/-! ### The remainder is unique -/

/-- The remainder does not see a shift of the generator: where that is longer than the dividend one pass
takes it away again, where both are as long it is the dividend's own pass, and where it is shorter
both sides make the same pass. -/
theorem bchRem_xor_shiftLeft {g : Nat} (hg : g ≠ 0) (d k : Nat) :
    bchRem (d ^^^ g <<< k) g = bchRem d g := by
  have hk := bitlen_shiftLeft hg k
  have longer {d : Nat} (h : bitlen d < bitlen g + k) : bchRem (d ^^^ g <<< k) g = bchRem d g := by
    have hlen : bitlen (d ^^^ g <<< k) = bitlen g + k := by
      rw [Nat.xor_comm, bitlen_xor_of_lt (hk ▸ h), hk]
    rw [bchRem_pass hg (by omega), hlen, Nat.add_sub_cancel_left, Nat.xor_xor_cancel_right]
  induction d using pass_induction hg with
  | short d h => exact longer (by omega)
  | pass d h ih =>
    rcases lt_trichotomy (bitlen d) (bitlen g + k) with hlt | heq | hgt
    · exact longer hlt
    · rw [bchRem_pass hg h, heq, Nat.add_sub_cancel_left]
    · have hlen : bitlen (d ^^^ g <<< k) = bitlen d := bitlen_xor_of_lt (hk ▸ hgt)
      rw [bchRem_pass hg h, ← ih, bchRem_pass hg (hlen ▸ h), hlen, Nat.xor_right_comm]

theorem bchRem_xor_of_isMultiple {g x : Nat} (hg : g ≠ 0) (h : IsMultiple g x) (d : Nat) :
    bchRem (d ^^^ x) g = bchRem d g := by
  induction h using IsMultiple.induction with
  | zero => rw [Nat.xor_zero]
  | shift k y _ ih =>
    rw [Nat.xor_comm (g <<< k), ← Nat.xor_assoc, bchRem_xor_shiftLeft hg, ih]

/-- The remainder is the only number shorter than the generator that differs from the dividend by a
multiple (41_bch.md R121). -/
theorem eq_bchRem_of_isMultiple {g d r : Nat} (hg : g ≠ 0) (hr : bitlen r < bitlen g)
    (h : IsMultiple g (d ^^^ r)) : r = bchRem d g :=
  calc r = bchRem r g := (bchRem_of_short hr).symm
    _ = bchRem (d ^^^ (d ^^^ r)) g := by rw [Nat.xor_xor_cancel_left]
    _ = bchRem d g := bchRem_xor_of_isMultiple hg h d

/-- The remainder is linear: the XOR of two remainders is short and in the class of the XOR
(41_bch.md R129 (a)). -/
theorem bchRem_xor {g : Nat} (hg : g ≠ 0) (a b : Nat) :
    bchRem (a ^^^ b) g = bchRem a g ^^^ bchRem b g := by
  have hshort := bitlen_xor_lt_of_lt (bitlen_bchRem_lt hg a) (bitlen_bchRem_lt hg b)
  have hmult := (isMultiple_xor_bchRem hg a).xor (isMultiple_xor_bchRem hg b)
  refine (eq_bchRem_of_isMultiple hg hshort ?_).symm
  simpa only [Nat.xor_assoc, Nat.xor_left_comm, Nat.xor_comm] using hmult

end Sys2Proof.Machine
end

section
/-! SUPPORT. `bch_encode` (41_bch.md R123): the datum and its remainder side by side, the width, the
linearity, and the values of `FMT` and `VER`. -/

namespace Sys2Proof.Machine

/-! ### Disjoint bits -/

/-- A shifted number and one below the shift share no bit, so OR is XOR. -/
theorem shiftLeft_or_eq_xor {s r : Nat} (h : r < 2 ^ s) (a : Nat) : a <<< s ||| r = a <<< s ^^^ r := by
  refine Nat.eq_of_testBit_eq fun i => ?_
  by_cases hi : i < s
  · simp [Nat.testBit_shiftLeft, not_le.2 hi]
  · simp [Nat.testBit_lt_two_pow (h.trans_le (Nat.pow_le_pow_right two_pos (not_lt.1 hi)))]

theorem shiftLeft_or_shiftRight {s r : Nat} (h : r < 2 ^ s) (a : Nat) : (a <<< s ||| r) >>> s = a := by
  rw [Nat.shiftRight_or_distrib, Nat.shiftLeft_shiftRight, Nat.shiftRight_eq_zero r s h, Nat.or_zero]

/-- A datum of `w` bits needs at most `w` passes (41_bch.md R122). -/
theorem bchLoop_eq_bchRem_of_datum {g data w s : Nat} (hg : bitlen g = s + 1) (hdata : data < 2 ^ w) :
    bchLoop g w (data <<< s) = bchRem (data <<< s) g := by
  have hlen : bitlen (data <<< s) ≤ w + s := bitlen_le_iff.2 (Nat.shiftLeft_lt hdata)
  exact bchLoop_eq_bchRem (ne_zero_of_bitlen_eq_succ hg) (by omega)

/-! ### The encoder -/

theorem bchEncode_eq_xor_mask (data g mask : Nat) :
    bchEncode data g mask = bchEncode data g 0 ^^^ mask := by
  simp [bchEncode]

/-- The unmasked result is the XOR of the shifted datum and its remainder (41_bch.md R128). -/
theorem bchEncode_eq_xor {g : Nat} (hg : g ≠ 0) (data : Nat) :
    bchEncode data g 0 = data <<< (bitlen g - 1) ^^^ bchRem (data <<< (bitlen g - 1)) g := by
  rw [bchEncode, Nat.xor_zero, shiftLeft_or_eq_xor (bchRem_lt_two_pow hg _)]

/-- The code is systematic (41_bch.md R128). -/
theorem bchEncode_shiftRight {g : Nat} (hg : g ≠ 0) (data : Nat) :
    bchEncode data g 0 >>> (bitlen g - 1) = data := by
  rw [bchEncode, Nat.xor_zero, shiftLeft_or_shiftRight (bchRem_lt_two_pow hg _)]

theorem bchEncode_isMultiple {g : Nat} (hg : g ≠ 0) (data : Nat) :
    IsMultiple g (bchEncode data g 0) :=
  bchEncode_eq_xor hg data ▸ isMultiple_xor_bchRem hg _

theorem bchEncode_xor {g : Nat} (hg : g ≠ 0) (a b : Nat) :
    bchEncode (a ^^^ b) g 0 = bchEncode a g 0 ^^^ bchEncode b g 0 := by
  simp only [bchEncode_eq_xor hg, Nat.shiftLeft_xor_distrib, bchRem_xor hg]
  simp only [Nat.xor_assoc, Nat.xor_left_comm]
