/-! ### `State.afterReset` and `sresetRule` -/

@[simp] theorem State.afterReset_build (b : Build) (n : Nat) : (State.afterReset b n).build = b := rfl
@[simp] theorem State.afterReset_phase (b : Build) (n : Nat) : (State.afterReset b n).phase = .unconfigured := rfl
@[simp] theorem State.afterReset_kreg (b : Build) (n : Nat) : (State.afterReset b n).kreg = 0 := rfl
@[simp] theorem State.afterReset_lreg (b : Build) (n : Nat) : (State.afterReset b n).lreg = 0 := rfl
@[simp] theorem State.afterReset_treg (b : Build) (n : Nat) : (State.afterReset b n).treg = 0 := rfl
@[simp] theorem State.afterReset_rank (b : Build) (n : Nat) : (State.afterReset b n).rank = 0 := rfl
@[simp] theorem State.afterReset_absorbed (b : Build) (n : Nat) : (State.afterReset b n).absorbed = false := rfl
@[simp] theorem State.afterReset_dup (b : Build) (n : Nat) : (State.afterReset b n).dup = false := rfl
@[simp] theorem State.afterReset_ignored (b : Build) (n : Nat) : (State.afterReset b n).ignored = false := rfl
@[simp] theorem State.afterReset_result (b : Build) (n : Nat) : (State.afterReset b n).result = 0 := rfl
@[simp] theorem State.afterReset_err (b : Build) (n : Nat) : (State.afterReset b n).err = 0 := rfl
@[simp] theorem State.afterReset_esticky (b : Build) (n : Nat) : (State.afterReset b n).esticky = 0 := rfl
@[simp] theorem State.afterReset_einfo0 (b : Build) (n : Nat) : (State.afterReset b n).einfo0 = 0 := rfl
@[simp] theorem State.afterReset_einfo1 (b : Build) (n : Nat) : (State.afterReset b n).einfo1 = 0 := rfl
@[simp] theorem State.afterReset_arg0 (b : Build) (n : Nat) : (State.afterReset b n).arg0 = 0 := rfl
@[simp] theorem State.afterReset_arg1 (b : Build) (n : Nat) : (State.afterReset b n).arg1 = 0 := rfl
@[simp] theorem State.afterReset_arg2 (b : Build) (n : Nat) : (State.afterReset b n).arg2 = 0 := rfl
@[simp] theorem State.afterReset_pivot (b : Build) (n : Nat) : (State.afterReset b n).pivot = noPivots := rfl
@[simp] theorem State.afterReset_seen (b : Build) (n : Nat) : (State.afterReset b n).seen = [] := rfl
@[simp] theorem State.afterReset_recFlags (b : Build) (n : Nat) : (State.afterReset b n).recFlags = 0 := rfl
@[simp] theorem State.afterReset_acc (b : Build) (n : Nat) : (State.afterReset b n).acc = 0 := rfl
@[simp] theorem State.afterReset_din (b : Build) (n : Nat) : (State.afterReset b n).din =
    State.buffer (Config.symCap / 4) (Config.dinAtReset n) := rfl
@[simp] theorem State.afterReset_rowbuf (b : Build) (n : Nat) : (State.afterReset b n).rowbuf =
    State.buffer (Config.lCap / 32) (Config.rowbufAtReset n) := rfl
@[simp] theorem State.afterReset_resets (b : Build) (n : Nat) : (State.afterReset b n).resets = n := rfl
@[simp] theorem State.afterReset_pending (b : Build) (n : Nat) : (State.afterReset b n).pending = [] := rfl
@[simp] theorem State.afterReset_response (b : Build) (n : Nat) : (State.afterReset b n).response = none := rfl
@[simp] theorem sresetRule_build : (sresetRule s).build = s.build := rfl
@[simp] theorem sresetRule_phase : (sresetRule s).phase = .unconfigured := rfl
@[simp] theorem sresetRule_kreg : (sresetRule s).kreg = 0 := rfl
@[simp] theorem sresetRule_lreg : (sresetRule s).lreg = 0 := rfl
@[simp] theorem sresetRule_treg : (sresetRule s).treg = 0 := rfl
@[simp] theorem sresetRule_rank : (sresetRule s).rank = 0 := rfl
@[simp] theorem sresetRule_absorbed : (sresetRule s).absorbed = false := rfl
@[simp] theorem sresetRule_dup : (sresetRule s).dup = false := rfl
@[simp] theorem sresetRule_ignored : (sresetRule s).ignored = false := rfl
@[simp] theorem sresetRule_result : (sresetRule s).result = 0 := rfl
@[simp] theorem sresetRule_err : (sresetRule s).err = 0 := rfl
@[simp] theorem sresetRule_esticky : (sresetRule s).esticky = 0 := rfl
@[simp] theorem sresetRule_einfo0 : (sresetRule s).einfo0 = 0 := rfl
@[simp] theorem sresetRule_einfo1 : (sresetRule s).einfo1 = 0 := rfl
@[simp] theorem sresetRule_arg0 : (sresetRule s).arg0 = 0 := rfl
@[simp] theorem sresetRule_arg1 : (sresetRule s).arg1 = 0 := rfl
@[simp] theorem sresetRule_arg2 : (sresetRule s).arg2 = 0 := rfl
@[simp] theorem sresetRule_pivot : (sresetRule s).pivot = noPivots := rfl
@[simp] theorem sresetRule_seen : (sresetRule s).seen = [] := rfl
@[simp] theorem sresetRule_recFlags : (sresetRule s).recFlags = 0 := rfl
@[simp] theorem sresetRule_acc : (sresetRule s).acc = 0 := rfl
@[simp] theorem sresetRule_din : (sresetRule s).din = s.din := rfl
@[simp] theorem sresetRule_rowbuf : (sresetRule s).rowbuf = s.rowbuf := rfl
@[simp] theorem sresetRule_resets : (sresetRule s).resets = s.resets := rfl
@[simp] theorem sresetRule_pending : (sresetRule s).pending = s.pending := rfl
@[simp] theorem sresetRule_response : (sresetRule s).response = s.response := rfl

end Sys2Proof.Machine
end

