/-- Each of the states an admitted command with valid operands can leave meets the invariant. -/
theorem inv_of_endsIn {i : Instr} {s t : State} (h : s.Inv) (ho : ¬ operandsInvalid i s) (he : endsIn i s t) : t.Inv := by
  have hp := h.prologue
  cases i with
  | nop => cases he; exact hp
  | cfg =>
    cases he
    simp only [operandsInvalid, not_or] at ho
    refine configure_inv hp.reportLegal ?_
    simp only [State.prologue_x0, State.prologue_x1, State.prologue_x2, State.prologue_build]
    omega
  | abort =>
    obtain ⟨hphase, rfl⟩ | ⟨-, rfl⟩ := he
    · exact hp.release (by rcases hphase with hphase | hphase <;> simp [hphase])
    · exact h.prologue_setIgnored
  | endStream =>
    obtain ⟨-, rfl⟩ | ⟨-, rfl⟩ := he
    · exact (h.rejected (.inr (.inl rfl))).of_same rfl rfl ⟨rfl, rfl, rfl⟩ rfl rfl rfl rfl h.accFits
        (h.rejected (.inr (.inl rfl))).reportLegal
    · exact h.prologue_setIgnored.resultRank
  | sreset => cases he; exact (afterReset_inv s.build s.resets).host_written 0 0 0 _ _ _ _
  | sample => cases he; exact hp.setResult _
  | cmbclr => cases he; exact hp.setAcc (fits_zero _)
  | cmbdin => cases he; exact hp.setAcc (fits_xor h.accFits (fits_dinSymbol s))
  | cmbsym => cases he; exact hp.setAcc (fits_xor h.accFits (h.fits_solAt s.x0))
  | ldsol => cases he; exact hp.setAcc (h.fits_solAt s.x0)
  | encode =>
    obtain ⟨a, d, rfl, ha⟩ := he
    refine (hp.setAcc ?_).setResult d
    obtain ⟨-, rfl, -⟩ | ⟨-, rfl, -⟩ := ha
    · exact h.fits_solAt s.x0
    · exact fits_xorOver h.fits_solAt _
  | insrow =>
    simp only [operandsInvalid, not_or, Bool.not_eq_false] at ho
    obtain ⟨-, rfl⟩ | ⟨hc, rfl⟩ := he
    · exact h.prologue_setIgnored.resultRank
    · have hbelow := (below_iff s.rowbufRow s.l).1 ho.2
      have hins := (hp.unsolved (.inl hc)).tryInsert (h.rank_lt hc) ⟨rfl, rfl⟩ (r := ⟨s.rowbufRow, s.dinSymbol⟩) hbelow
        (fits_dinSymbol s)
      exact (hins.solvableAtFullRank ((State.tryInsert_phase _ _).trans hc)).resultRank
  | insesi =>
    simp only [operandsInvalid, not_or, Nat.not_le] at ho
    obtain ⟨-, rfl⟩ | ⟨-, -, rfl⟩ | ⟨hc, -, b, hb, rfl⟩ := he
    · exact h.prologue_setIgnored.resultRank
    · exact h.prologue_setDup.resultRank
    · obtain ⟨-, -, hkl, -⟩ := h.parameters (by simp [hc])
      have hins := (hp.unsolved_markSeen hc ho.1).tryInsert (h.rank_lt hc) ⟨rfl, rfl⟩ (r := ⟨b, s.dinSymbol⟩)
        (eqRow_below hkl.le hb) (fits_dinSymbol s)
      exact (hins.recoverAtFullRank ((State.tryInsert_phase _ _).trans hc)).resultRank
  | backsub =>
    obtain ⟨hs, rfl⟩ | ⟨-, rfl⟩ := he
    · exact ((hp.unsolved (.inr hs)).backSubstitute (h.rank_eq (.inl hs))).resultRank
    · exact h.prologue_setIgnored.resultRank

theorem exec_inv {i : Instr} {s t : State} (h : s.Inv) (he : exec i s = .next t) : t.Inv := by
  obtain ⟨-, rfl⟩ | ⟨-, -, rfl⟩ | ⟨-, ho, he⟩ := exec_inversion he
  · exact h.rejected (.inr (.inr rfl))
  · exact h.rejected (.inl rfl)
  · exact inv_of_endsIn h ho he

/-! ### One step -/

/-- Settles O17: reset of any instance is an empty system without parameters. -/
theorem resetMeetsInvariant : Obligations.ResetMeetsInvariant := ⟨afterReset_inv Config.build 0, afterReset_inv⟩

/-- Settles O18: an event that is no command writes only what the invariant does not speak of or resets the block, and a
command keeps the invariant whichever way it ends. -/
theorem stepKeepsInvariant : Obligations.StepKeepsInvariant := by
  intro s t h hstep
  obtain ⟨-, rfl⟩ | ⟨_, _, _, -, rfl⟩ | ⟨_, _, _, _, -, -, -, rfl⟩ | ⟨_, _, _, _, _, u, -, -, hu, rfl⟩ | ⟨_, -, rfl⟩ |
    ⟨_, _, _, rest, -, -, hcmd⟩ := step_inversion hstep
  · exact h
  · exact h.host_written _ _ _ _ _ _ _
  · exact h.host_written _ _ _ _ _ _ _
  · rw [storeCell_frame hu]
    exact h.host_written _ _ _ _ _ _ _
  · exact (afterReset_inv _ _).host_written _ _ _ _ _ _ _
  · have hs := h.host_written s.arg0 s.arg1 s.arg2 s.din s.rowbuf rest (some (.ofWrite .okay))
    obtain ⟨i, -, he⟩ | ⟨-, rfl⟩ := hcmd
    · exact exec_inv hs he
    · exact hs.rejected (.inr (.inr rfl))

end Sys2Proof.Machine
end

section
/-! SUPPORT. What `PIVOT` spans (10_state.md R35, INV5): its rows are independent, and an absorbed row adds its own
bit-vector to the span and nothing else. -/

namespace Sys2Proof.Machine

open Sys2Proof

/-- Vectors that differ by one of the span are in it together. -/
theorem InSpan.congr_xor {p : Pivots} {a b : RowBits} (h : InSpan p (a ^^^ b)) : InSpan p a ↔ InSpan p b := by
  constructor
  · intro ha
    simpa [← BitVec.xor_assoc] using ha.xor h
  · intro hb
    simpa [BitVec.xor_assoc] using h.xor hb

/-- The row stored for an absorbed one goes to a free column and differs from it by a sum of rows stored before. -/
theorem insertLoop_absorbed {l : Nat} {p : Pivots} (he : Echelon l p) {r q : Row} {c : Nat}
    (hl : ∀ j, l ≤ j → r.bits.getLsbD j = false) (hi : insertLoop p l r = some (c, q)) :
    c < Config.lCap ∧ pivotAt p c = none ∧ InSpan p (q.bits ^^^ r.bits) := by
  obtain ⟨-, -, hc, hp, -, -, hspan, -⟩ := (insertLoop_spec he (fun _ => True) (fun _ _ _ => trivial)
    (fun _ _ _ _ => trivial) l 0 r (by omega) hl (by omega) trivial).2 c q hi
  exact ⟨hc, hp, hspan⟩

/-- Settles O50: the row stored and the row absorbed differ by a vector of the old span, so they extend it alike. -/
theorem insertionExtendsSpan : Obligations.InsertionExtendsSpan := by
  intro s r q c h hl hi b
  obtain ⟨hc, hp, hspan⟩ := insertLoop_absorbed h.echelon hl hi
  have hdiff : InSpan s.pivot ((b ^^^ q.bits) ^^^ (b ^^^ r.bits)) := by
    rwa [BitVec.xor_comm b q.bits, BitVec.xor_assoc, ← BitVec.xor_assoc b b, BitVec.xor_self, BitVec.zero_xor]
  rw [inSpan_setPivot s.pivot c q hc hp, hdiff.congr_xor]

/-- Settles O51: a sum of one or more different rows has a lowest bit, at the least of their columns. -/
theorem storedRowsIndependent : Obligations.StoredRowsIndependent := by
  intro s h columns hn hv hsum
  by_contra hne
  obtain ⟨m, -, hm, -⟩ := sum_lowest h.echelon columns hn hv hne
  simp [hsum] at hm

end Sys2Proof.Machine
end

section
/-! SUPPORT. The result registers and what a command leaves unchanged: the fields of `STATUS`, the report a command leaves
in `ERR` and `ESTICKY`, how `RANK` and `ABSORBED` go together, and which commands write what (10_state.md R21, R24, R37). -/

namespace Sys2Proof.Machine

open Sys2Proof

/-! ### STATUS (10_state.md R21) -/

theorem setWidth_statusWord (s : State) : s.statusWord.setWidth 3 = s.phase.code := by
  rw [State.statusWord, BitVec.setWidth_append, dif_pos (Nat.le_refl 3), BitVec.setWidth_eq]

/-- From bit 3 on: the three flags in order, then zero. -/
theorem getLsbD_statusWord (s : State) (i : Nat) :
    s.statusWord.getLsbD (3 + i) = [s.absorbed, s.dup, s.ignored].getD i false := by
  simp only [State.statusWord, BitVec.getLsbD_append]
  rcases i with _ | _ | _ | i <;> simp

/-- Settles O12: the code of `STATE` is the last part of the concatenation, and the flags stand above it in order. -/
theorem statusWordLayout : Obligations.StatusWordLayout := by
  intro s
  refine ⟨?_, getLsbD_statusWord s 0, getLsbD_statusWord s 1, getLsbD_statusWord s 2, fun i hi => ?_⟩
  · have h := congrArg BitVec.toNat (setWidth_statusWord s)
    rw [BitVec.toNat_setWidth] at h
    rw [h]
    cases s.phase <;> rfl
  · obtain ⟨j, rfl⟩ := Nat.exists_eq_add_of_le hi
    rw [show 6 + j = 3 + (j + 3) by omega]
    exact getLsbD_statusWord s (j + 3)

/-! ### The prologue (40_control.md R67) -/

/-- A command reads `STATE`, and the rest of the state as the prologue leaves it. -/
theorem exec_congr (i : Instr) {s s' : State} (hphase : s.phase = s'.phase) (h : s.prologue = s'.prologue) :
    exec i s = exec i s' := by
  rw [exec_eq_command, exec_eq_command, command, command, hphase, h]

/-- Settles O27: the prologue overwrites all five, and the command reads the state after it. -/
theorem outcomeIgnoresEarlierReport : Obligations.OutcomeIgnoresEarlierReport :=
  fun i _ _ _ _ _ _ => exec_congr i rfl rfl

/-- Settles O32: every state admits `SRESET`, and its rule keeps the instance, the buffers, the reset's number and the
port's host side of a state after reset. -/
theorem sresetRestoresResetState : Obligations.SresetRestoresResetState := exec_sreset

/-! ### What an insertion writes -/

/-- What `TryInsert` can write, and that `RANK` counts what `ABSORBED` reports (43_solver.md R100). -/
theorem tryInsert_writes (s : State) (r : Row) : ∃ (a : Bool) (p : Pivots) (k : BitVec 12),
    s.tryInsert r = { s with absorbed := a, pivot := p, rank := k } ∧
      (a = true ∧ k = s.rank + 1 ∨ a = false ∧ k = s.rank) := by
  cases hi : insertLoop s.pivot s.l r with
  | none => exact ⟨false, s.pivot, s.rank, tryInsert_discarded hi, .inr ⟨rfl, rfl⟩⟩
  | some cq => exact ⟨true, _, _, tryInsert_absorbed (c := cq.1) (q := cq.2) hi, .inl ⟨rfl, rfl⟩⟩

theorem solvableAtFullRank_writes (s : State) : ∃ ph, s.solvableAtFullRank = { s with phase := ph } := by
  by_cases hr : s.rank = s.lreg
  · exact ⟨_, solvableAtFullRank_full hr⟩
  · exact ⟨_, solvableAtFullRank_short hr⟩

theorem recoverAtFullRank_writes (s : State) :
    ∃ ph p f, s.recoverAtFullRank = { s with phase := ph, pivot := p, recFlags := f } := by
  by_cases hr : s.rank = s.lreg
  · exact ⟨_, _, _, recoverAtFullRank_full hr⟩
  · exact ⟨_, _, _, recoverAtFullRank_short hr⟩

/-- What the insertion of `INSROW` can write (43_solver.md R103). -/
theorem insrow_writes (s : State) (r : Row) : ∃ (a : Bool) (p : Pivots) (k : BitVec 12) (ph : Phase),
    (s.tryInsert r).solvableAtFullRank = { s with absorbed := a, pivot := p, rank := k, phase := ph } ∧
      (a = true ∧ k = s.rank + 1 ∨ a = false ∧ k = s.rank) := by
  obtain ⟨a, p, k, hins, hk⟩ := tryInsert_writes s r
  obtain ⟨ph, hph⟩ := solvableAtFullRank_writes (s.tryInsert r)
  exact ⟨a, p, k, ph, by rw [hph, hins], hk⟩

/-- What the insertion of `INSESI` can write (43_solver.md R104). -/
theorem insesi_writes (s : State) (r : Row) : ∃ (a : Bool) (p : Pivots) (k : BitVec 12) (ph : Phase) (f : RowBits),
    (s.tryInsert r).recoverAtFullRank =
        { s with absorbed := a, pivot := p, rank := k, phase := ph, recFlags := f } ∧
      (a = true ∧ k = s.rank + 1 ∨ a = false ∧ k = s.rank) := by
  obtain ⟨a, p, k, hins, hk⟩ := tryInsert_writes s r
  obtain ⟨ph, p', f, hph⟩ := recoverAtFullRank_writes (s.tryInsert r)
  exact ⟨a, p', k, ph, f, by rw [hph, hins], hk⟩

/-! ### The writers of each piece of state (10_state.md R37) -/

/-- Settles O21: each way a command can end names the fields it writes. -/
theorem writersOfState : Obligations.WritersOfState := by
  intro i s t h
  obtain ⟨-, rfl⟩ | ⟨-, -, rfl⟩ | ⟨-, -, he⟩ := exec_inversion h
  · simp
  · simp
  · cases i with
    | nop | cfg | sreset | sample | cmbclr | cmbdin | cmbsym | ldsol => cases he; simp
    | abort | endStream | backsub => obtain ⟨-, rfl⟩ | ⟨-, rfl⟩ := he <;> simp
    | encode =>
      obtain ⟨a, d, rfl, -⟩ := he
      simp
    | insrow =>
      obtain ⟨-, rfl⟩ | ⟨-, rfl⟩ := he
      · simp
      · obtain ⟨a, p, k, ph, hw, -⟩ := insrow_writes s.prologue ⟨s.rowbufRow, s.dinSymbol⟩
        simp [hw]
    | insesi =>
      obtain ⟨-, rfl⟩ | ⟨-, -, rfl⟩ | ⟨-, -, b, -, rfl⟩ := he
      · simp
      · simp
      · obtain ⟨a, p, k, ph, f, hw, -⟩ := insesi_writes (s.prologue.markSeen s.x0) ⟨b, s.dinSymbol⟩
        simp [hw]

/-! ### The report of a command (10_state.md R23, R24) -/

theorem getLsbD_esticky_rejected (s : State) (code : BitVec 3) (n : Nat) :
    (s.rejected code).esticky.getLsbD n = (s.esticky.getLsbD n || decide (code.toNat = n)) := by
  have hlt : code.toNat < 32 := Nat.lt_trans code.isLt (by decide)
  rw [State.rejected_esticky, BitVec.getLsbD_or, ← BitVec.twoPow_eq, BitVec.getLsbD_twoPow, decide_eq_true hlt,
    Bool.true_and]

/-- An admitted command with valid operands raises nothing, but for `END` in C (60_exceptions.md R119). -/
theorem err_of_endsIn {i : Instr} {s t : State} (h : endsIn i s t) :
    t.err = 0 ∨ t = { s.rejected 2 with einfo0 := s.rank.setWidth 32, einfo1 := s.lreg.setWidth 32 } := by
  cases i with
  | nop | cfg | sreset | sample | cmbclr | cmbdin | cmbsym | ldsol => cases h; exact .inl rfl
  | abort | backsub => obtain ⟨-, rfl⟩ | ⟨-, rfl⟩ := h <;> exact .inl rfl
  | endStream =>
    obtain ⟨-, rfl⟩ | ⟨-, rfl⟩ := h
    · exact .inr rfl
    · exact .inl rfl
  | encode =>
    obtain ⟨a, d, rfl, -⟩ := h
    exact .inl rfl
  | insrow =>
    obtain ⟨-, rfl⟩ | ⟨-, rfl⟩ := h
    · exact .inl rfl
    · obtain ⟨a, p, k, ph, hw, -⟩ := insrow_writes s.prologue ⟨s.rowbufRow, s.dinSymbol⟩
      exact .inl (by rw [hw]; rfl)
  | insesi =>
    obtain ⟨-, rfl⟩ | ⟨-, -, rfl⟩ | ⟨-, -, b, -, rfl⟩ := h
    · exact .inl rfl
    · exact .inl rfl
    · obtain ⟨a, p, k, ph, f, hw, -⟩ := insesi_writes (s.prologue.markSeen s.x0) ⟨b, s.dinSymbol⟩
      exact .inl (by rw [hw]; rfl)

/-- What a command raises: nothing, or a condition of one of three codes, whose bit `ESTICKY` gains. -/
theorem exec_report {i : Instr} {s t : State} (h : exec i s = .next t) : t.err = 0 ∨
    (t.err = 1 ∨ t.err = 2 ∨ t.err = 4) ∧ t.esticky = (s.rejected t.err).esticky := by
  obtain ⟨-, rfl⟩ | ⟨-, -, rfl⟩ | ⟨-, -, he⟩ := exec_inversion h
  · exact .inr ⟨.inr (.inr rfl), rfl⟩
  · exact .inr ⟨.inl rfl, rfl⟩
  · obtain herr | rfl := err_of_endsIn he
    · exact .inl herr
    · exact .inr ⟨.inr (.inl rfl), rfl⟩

Exercise
Show all lines from the data that contain "order".

Written solution
/-- From bit 3 on: the three flags in order, then zero. -/
/-- Settles O12: the code of `STATE` is the last part of the concatenation, and the flags stand above it in order. -/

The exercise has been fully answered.